- Active: July–November 1943
- Country: Nazi Germany
- Branch: Luftwaffe
- Type: Fighter Aircraft
- Role: Air superiority
- Size: Air Force Wing

Commanders
- Notable commanders: Herbert Ihlefeld

Aircraft flown
- Fighter: Bf 109

= Jagdgeschwader 25 =

Fighter unit in World War II

Jagdgeschwader 25 (JG 25), sometimes erroneously referred to as Jagdgruppe 25, was a special high-altitude fighter unit that specialized in intercepting the Royal Air Force's (RAF) de Havilland Mosquito light bombers during World War II.

==History==
On 1 July 1943, Jagdgruppe Nord des ObdL was formed as a high-altitude fighter unit to combat the RAF's Mosquito twin-engine bomber and reconnaissance aircraft. On 15 August 1943 the unit was redesignated Jagdgeschwader 25 and was commanded by Oberstleutnant Herbert Ihlefeld.
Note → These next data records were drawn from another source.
-- ==== Sys2Proof/Tests/Slice0.lean ====
section
/-! SUPPORT. The model's own tests: words written out from the spec's encodings, ill-formed terms, and single steps whose results were
worked out by hand from the rules named. -/

namespace Sys2Proof.Machine

set_option Elab.async false

/-! ## Decoding -/

/-- A word with its literal words is this instruction. -/
def reads (x : Word × List Word × Instr) : Bool :=
  match decode x.1 x.2.1 with
  | .ok j => decide (j = x.2.2)
  | .error _ => false

theorem reads_iff (x : Word × List Word × Instr) : reads x = true ↔ decode x.1 x.2.1 = .ok x.2.2 := by
  unfold reads
  cases h : decode x.1 x.2.1 <;> simp

/-- R62, R72, R143, R154-R161, R163, R184-R187: control flow. -/
theorem test_decode_control : ([
    (0b0000000_0000000_0000000_0000000_0101#32, [], .nop 5#4),
    (0b0000001_0000001_0000000_0000011_0000#32, [], .guard (.lane false 1#4) 3#4 0#4),
    (0b0000001_1100010_0000000_0001111_0000#32, [], .guard (.uni true 2#2) 15#4 0#4),
    (0b0000010_1000011_1111111_1111010_0000#32, [], .bra (.lane true 3#4) (BitVec.ofInt 14 (-6)) 0#4),
    (0b0000010_0010000_0000000_0000101_0000#32, [], .bra .always 5#14 0#4),
    (0b0000011_1110000_1000000_0000000_0001#32, [], .call 112#7 (BitVec.ofInt 14 (-8192)) 1#4),
    (0b0000100_0000000_0000100_0000000_0000#32, [], .jmp 4#7 0#4),
    (0b0000100_0000000_0000000_0000001_0000#32, [], .ret 0#4),
    (0b0000100_0001000_0000110_0000010_0010#32, [], .callr 8#7 6#7 2#4),
    (0b0000100_0000000_0000000_0000011_0000#32, [], .meet 0#4),
    (0b0000100_0000000_0000000_0000100_0000#32, [], .exit 0#4),
    (0b0000100_0000000_0000000_0000101_0000#32, [], .yield 0#4),
    (0b0000100_0000000_0000000_0000110_0000#32, [], .brk 0#4),
    (0b0000100_1111111_0000000_0000111_0000#32, [], .trap 127#7 0#4),
    (0b0000100_0000000_0000000_0001000_0011#32, [], .region 3#4),
    (0b0000100_0000000_0000000_0001001_0000#32, [], .drainst 0#4),
    (0b0000100_0000011_0000000_0001010_1111#32, [], .chkerr 3#7 15#4),
    (0b0000100_0000000_0000000_0001011_0000#32, [], .rett 0#4),
    (0b0000100_0000000_0000000_0001100_0000#32, [], .exitGrp 0#4),
    (0b0000101_0000000_0000000_0010000_0000#32, [], .win 16#7 0#4),
    (0b0000110_0000000_0000000_0000111_0000#32, [], .wink 7#7 0#4)] : List (Word × List Word × Instr)).all reads = true := by
  decide +kernel

/-- R70, R100, R103, R112, R218, R219, R282: literals, moves, special registers, CSRs, tokens. -/
theorem test_decode_moves : ([
    (0b0000111_0001010_0000000_0000000_0100#32, [0x3F800000#32], .lit 10#7 0x3F800000#32 4#4),
    (0b0001000_1111111_0000000_0000000_0000#32, [0xFFFFFFFF#32], .klit 127#7 0xFFFFFFFF#32 0#4),
    (0b0001001_0000011_0001001_0000000_0000#32, [], .mov 3#7 9#7 0#4),
    (0b0001001_0000011_1111111_0000001_0000#32, [], .movBroadcast 3#7 127#7 0#4),
    (0b0001001_0001000_0001001_0000010_0000#32, [], .movToUniform 8#7 9#7 0#4),
    (0b0001001_0000011_0000000_0000011_0000#32, [], .movPv 3#7 0#4),
    (0b0001001_0000000_0001001_0000100_0000#32, [], .movVp 9#7 0#4),
    (0b0001001_0000001_0000011_0000101_0000#32, [], .movKp 1#7 3#7 0#4),
    (0b0001010_0000100_0000000_0000000_1111#32, [], .sread .tick 4#7 15#4),
    (0b0001010_0000101_0000000_0001111_1111#32, [], .sread .island 5#7 15#4),
    (0b0001011_0000011_0000000_0000000_1111#32, [0b0000000000000000_0000000000000001#32], .csrr 3#7 1#16 15#4),
    (0b0001100_0000000_0000100_0000000_0000#32, [0b0000000000000000_0000000000000000#32], .csrw 0#16 4#7 0#4),
    (0b0001101_0000000_0000000_0000011_0000#32, [], .waitt 0b00000011#8 0#4),
    (0b0001101_0000000_0000001_1111111_0000#32, [], .waitt 0xFF#8 0#4)] : List (Word × List Word × Instr)).all reads = true := by
  decide +kernel

/-- R69, R70, R195-R201: integer instructions. -/
theorem test_decode_integer : ([
    (0b0010000_0000001_0101000_1010000_0000#32, [], .iadd 1#7 40#7 80#7 0#4),
    (0b0010001_0000010_0101001_1010001_0001#32, [], .isub 2#7 41#7 81#7 1#4),
    (0b0010010_0000011_0101010_1010010_0010#32, [], .imul 3#7 42#7 82#7 2#4),
    (0b0010011_0000100_0101011_1010011_0011#32, [], .imulhS 4#7 43#7 83#7 3#4),
    (0b0010100_0000101_0101100_1010100_0100#32, [], .imulhZ 5#7 44#7 84#7 4#4),
    (0b0010101_0000110_0101101_1010101_0101#32, [], .imad 6#7 45#7 85#7 5#4),
    (0b0010110_0000111_0101110_1010110_0110#32, [], .and 7#7 46#7 86#7 6#4),
    (0b0010111_0001000_0101111_1010111_0111#32, [], .or 8#7 47#7 87#7 7#4),
    (0b0011000_0001001_0110000_1011000_1000#32, [], .xor 9#7 48#7 88#7 8#4),
    (0b0011001_0001010_0110001_1011001_1001#32, [], .andn 10#7 49#7 89#7 9#4),
    (0b0011010_0001011_0110010_1011010_1010#32, [], .shl 11#7 50#7 90#7 10#4),
    (0b0011011_0001100_0110011_1011011_1011#32, [], .shr 12#7 51#7 91#7 11#4),
    (0b0011100_0001101_0110100_1011100_1100#32, [], .sra 13#7 52#7 92#7 12#4),
    (0b0011101_0001110_0110101_1011101_1101#32, [], .iminS 14#7 53#7 93#7 13#4),
    (0b0011110_0001111_0110110_1011110_1110#32, [], .iminZ 15#7 54#7 94#7 14#4),
    (0b0011111_0010000_0110111_1011111_0000#32, [], .imaxS 16#7 55#7 95#7 0#4),
    (0b0100000_0010001_0111000_1100000_0001#32, [], .imaxZ 17#7 56#7 96#7 1#4),
    (0b0100001_0000001_0000010_1000000_0000#32, [], .iaddi 1#7 2#7 (BitVec.ofInt 7 (-64)) 0#4),
    (0b0100011_0000001_0000010_0111111_0000#32, [], .andi 1#7 2#7 63#7 0#4),
    (0b0100010_0000001_0000010_0011111_0000#32, [], .shfi .shl 1#7 2#7 31#5 0#4),
    (0b0100010_0000001_0000010_0111110_0000#32, [], .shfi .shr 1#7 2#7 30#5 0#4),
    (0b0100010_0000001_0000010_1011101_0000#32, [], .shfi .sra 1#7 2#7 29#5 0#4),
    (0b0100010_0000001_0000010_1111100_0000#32, [], .shfi .rot 1#7 2#7 28#5 0#4),
    (0b0100100_0000010_0000100_0000110_0000#32, [], .iadd64 2#7 4#7 6#7 0#4),
    (0b0100101_0000010_0000100_0000111_0000#32, [], .lea 2#7 4#7 7#7 0#4),
    (0b0100110_0100010_0000110_0000111_0100#32, [], .icmpS .lt 2#4 6#7 7#7 4#4),
    (0b0100111_1011011_0000110_0000111_0100#32, [], .icmpZ .ge 11#4 6#7 7#7 4#4),
    (0b0101000_0000001_0000010_0001010_0000#32, [], .iun .bswap 1#7 2#7 0#4),
    (0b0101000_0000001_0000010_0000000_0000#32, [], .iun .popc 1#7 2#7 0#4),
    (0b0101001_0000001_0000010_0000011_0000#32, [], .bfe 1#7 2#7 3#7 0#4),
    (0b0101010_0000001_0000010_0000011_0000#32, [], .bfi 1#7 2#7 3#7 0#4)] : List (Word × List Word × Instr)).all reads = true := by
  decide +kernel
Both JG 25 (and its sister unit Jagdgeschwader 50) were ultimately unsuccessful in effectively countering the Mosquito and were more profitably used for interception of the US heavy bomber formations during the daylight offensive over Europe in 1943–44. The Geschwader claimed only two aerial victories for the loss of 9 aircraft lost in combat and further 5 losses due to other reasons.